--- START ---

/-- A served write of an arming or disarming mask acts on its schedules, or is a denial as a whole (R31, R223; log entry 68). -/
theorem State.armAccess_served {i : Instr} {p off w : Nat} {strobe arm : Bool} (hs : s.serves a p off true = true) :
    s.armAccess i a p off strobe arm w = if s.maskMine a.hh strobe w = true then (s.answer [0]).armWrite strobe arm w
      else (s.answer [0]).denial a (regAddr p off) true :=
  access_served hs

theorem execOutSafe_served {w : Word} (hs : s.serves a pLine 0x100 true = true) : exec (.outSafe a w) s =
    .next (((s.answer [0]).plainWrite a pLine 0x100 w.toNat).condition pLine LINE.evOUT_SAFE (bitAt w.toNat 0)) :=
  congrArg Host.Outcome.next (access_served hs)

end Arming

/-! ### Firing on the schedule's own grid -/

section Grid

variable {u v : State} {f : SchedF} {p : Int} {n : Nat}

/-- The firing test of an armed schedule that has a position is that of its grid (R225, R226). -/
theorem State.fireTest_armed (harmed : u.isArmed f = true) (hlink : u.isLinked f = false) (hat : u.schedAt f = some p) :
    u.fireTest f = u.fireGrid f p := by
  simp only [State.fireTest, harmed, hlink, hat, Bool.not_true, Bool.or_self, Bool.false_eq_true, if_false]

variable (hn : u.passed f p = n)

include hn

/-- Before NEXT nothing changes. -/
theorem State.fireGrid_early (hzero : n = 0) : u.fireGrid f p = u := by
  simp only [State.fireGrid, hn, hzero, if_true]

variable (hduty : u.dutyTest f = v) (hpast : n ≠ 0)

include hduty hpast

/-- With a busy output every position passed is an overrun (R225). -/
theorem State.fireGrid_busy (hbusy : v.outBusy f = true) : u.fireGrid f p = v.overrun f n := by
  simp only [State.fireGrid, hn, hpast, hduty, hbusy, if_false, if_true]

/-- With an idle output the schedule fires, and the further positions are overruns while it stays armed (R225). -/
theorem State.fireGrid_fires {w : State} (hidle : v.outBusy f = false)
    (hw : (((if f.strobe then v.startPulse f else (v.startPulse f).recordStamp f.k).incr f.page f.fired).advance f
      1).countDone f = w) :
    u.fireGrid f p = if w.isArmed f = true then w.overrun f (n - 1) else w := by
  simp only [State.fireGrid, hn, hpast, hduty, hidle, hw, Bool.false_eq_true, if_false]

end Grid

theorem execStrobeFire_unlinked {s : State} {k : Fin 8} (hlink : s.isLinked (stbF k) = false) :
    exec (.strobeFire k) s = .next (s.forceDue.fireTest (stbF k)) :=
  if_neg (Bool.eq_false_iff.mp hlink)

/-! ### Linked firings of a strobe -/

section Linked

variable {s v t : State} {k : Fin 8}

/-- The first of the due ticks of a linked strobe that is armed (R228). -/
theorem execStrobeFire_linked {d : Nat} {ds : List Nat} (harmed : s.isArmed (stbF k) = true)
    (hlink : s.isLinked (stbF k) = true) (hdue : (s.sched (stbF k)).linked = d :: ds) (hd : d ≤ s.tb.beat) :
    exec (.strobeFire k) s = .next (s.fireLinked k) := by
  change execStrobeFire k s = _
  simp only [execStrobeFire, hlink, hdue, harmed, hd, and_self, if_true]

variable (hduty : s.dutyTest (stbF k) = v)
  (ht : v.setSched (stbF k) { v.sched (stbF k) with linked := (v.sched (stbF k)).linked.drop 1 } = t)

include hduty ht

/-- A busy or cut strobe counts an overrun (R228, R230). -/
theorem State.fireLinked_busy (hbusy : v.outBusy (stbF k) = true) : s.fireLinked k =
    ((t.bump pStrobe (stbF k).overruns).orFld pStrobe (stbF k).sticky 1).raise pStrobe (stbF k).evOverrun := by
  simp only [State.fireLinked, hduty, ht, hbusy, if_true]

/-- An idle strobe fires, and ends where it has fired COUNT times (R225, R228). -/
theorem State.fireLinked_fires {u : State} (hidle : v.outBusy (stbF k) = false)
    (hu : (t.startPulse (stbF k)).incr pStrobe (stbF k).fired = u) : s.fireLinked k =
    if u.fld pStrobe (stbF k).count ≠ 0 ∧ u.fld pStrobe (stbF k).fired = u.fld pStrobe (stbF k).count
      then ((u.disarm (stbF k)).orFld pStrobe (stbF k).sticky 8).raise pStrobe (stbF k).evDone else u := by
  simp only [State.fireLinked, hduty, ht, hidle, hu, Bool.false_eq_true, if_false]

end Linked

/-! ### Ends of pulses, the duty limit and shorts -/

section Pulse

variable {s : State}

/-- The end of a trigger's pulse (R225). -/
theorem execTrigPulseEnd_trigger {o : Fin 40} (ho : o.val < 32) (hidle : (s.sched (trigF o)).idleAt ≤ s.tb.beat + 2) :
    exec (.trigPulseEnd o) s = .next (s.setSched (trigF o) { s.sched (trigF o) with pulse := false }) := by
  change execTrigPulseEnd o s = _
  simp only [execTrigPulseEnd, ho, if_true, Nat.not_lt.mpr hidle, if_false]

/-- The end of a strobe's pulse adds its ticks to ON_TIME (R230). -/
theorem execTrigPulseEnd_strobe {o : Fin 40} {k : Nat} (ho : o.val = 32 + k)
    (hidle : (s.sched (stbF k)).idleAt ≤ s.tb.beat + 2) : exec (.trigPulseEnd o) s = .next (s.closeOn k) := by
  have hstrobe : ¬ o.val < 32 := by omega
  have hk : o.val - 32 = k := by omega
  change execTrigPulseEnd o s = _
  simp only [execTrigPulseEnd, hstrobe, hk, Nat.not_lt.mpr hidle, if_false]

/-- The duty cut of a running pulse whose window has no tick left (R230). -/
theorem execStrobeDutyCut_spent {k : Fin 8} (hpulse : (s.sched (stbF k)).pulse = true)
    (hactive : s.tb.beat + 2 < (s.sched (stbF k)).idleAt) (hspent : s.dutySpent k = true) :
    exec (.strobeDutyCut k) s = .next (s.dutyCut k) :=
  if_pos ⟨hpulse, hactive, hspent⟩

/-- A short of an output, whose bit stands at `i` of its field, begins or ends (R242). -/
theorem execOutputShort_eq {t u : State} {o : Fin 24} {on : Bool} {f : Fld} {e : Ev} {i : Nat}
    (ho : (o.val < 16 ∧ f = LINE.SHORT_TRG ∧ e = LINE.evTRG_SHORT ∧ i = o.val) ∨
      (o.val = 16 + i ∧ f = LINE.SHORT_STB ∧ e = LINE.evSTB_SHORT))
    (ht : s.setFld pLine f (putBit (s.fld pLine f) i on) = t)
    (hu : { t with live := Tab.set 0 t.live pLine (putBit (t.liveMask pLine) e.bit (t.fld pLine f != 0)) } = u) :
    exec (.outputShort ⟨o, on⟩) s = .next (if on = true ∧ bitAt (s.fld pLine f) i = false then u.raise pLine e else u) := by
  subst hu ht
  change execOutputShort ⟨o, on⟩ s = _
  rcases ho with ⟨hlt, rfl, rfl, rfl⟩ | ⟨heq, rfl, rfl⟩
  case inl => simp only [execOutputShort, hlt, if_true, Bool.and_eq_true, Bool.not_eq_true']
  case inr =>
    have hstrobe : ¬ o.val < 16 := by omega
    have hi : o.val - 16 = i := by omega
    simp only [execOutputShort, hstrobe, hi, if_false, Bool.and_eq_true, Bool.not_eq_true']

end Pulse

/-- Settles O19: the served registers; the firing on a grid, of triggers and strobes alike, and on linked ticks; and the ends of
pulses, windows and shorts. -/
theorem scheduleCommandsComplete : Obligations.ScheduleCommandsComplete := by
  refine ⟨fun s a w => ⟨?trigArm, ?trigDisarm, ?stbArm, ?stbDisarm, execOutSafe_served⟩, ?grid, ?linked,
    fun s o => ⟨execTrigPulseEnd_trigger, fun k => execTrigPulseEnd_strobe⟩, ?dutyCut, fun s => rfl,
    fun s t u o on f e i => execOutputShort_eq⟩
  case trigArm | trigDisarm | stbArm | stbDisarm => exact fun hs => congrArg Host.Outcome.next (State.armAccess_served hs)
  case grid =>
    intro s u v f i p n hu hfire harmed hlink hat hn hduty
    have hexec : exec i s = .next (u.fireGrid f p) := by
      subst hu
      rw [← State.fireTest_armed harmed hlink hat]
      rcases hfire with ⟨k, rfl, rfl⟩ | ⟨k, rfl, rfl, hown⟩
      · rfl
      · exact execStrobeFire_unlinked hown
    rw [hexec]
    exact ⟨fun hzero => congrArg Host.Outcome.next (State.fireGrid_early hn hzero),
      fun hpast hbusy => congrArg Host.Outcome.next (State.fireGrid_busy hn hduty hpast hbusy),
      fun w hpast hidle hw => congrArg Host.Outcome.next (State.fireGrid_fires hn hduty hpast hidle hw)⟩
  case linked =>
    intro s v t k d ds harmed hlink hdue hd hduty ht
    rw [execStrobeFire_linked harmed hlink hdue hd]
    exact ⟨fun hbusy => congrArg Host.Outcome.next (State.fireLinked_busy hduty ht hbusy),
      fun u hidle hu => congrArg Host.Outcome.next (State.fireLinked_fires hduty ht hidle hu)⟩
  case dutyCut =>
    rintro s u k hpulse hactive hspent rfl
    exact execStrobeDutyCut_spent hpulse hactive hspent

end Sys2Proof.Machine

/-!
Image ingest: CSI-2 packets, lines, lane synchronisation and bindings (R231 to R235, R240, R242, R249, Table 6.9).
-/

namespace Sys2Proof.Machine

/-! ### What a packet passes first -/

section Packet

variable {s k : State} {m : Fin 4} {p : CsiHead} (hen : s.enabled (pIngest m) = true) (hphy : s.phyOk = true)

include hen hphy

/-- A header that cannot be corrected (R231). -/
theorem execCsiFrameShortPacket_badHeader {e : Bool} (hecc : p.ecc = .uncorrectable) :
    exec (.csiFrameShortPacket m p e) s = .next (s.raise (pIngest m) INGEST.evHDR_ECC) := by
  change execCsiFrameShortPacket m p e s = _
  simp [execCsiFrameShortPacket, hen, hphy, hecc]

variable (hecc : p.ecc ≠ .uncorrectable)

include hecc

/-- A readable frame packet is ignored, or dropped where it has VCX (R231). -/
theorem execCsiFrameShortPacket_readable {e : Bool} : exec (.csiFrameShortPacket m p e) s =
    .next (if p.vcx = true then s.rxDrop m p.vc else s) := by
  change execCsiFrameShortPacket m p e s = _
  simp [execCsiFrameShortPacket, hen, hphy, hecc, apply_ite Host.Outcome.next]

/-- A packet with VCX is dropped and counted (R231). -/
theorem State.csiPacket_vcx (hvcx : p.vcx = true) : s.csiPacket m p k = s.rxDrop m p.vc := by
  rw [State.csiPacket, if_neg (by simp [hen, hphy])]
  split
  case h_1 hbad => exact absurd hbad hecc
  case h_2 => exact if_pos hvcx

/-- A readable packet of a virtual channel with an enabled binding has its own effect. -/
theorem State.csiPacket_bound (hvcx : p.vcx = false)
    (hbind : s.on (pIngest m) (INGEST.BIND_CFG_BIND_EN.at p.vc) = true) : s.csiPacket m p k = k := by
  rw [State.csiPacket, if_neg (by simp [hen, hphy])]
  split
  case h_1 hbad => exact absurd hbad hecc
  case h_2 => rw [hvcx, hbind]; rfl

end Packet

/-! ### Lines -/

section Line

variable {s t : State} {m v : Nat} {b : LineBuf} {corrected : Bool}

/-- A line end without a line drops the packet. -/
theorem State.lineEnd_none (hline : Tab.lookup (s.rx m).lines v = none) : s.lineEnd m v corrected = s.rxDrop m v := by
  simp only [State.lineEnd, hline]

/-- The end of an open line counts it and hands its tagged item to the pushes of the bound queue (R233, R456, R462). -/
theorem State.lineEnd_open {c : LineBuf} {u : State} {ps : List (List Nat)}
    (hline : Tab.lookup (s.rx m).lines v = some b) (hopen : b.drop = false)
    (hc : { b with corrected := b.corrected || corrected } = c) (hu : s.setLine m v none = u)
    (ht : u.bump (pIngest m) (INGEST.LINES_COUNT.at v) = t)
    (hps : pushPieces 28 (u.lineTag m v c ++ lineWords c.dt c.unpack c.bytes) = ps) : s.lineEnd m v corrected =
    (t.setRx m { t.rx m with out := (t.rx m).out ++ ps.zipIdx.map (fun e =>
      (⟨t.bindQueue m v, t.owner (pIngest m), e.1, e.2 + 1 == ps.length⟩ : RxPush)) }).rxPump m 8 := by
  subst hc hu ht hps
  rw [State.lineEnd, hline]
  exact if_neg (Bool.eq_false_iff.mp hopen)

/-- A long packet of an accepted type that fits its open line and the buffer adds its bytes to the line (R231, R233, R240). -/
theorem State.longPacket_fits {dt wc : Nat} {bytes : List Byte} {good : Bool}
    (hline : Tab.lookup (s.rx m).lines v = some b) (hopen : b.drop = false)
    (htype : (0x2A ≤ dt ∧ dt ≤ 0x2E) ∨ dt = s.fld (pIngest m) INGEST.RX_CFG_UDT)
    (hwant : s.fld (pIngest m) (INGEST.BIND_CFG_DT.at v) = 0x3F ∨ s.fld (pIngest m) (INGEST.BIND_CFG_DT.at v) = dt)
    (hroom : b.bytes.length + bytes.length ≤ lineRoom (if b.got = true then b.dt else dt) b.unpack)
    (hbuffer : ((s.rx m).lines.filter (fun e => e.1 != v)).foldl (fun n e => n + e.2.bytes.length) (s.rxWaiting m) +
      (b.bytes.length + bytes.length) ≤ 16384)
    (ht : (if good = true then s else s.raise (pIngest m) INGEST.evCRC_ERR) = t) :
    s.longPacket m v dt wc bytes good corrected = t.setLine m v (some { b with
      dt := if b.got = true then b.dt else dt
      wc := if b.got = true then b.wc else wc
      bytes := b.bytes ++ bytes
      crcErr := b.crcErr || !good
      corrected := b.corrected || corrected
      got := true
      trunc := b.trunc }) := by
  have haccepted : (!(decide (0x2A ≤ dt ∧ dt ≤ 0x2E) || dt == s.fld (pIngest m) INGEST.RX_CFG_UDT) ||
      (s.fld (pIngest m) (INGEST.BIND_CFG_DT.at v) != 0x3F &&
        s.fld (pIngest m) (INGEST.BIND_CFG_DT.at v) != dt)) = false := by
    rw [Bool.or_eq_false_iff]
    exact ⟨by simpa only [Bool.not_eq_false', Bool.or_eq_true, decide_eq_true_eq, beq_iff_eq] using htype,
      by simpa [Classical.or_iff_not_imp_left] using hwant⟩
  have hall : (b.bytes ++ bytes).take (lineRoom (if b.got = true then b.dt else dt) b.unpack) = b.bytes ++ bytes :=
    List.take_of_length_le (by rwa [List.length_append])
  simp only [State.longPacket, haccepted, hline, hopen, hall, List.length_append, Nat.not_lt.mpr hroom,
    Nat.not_lt.mpr hbuffer, ht, decide_false, Bool.or_false, Bool.false_eq_true, if_false]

--- END ---

**Task brief**. Repeat every line exactly, starting with the first line of the entries, and stop once the line containing "s.serves a p off" has been given.

**Solution to the exercise**.
/-- A served write of an arming or disarming mask acts on its schedules, or is a denial as a whole (R31, R223; log entry 68). -/
theorem State.armAccess_served {i : Instr} {p off w : Nat} {strobe arm : Bool} (hs : s.serves a p off true = true) :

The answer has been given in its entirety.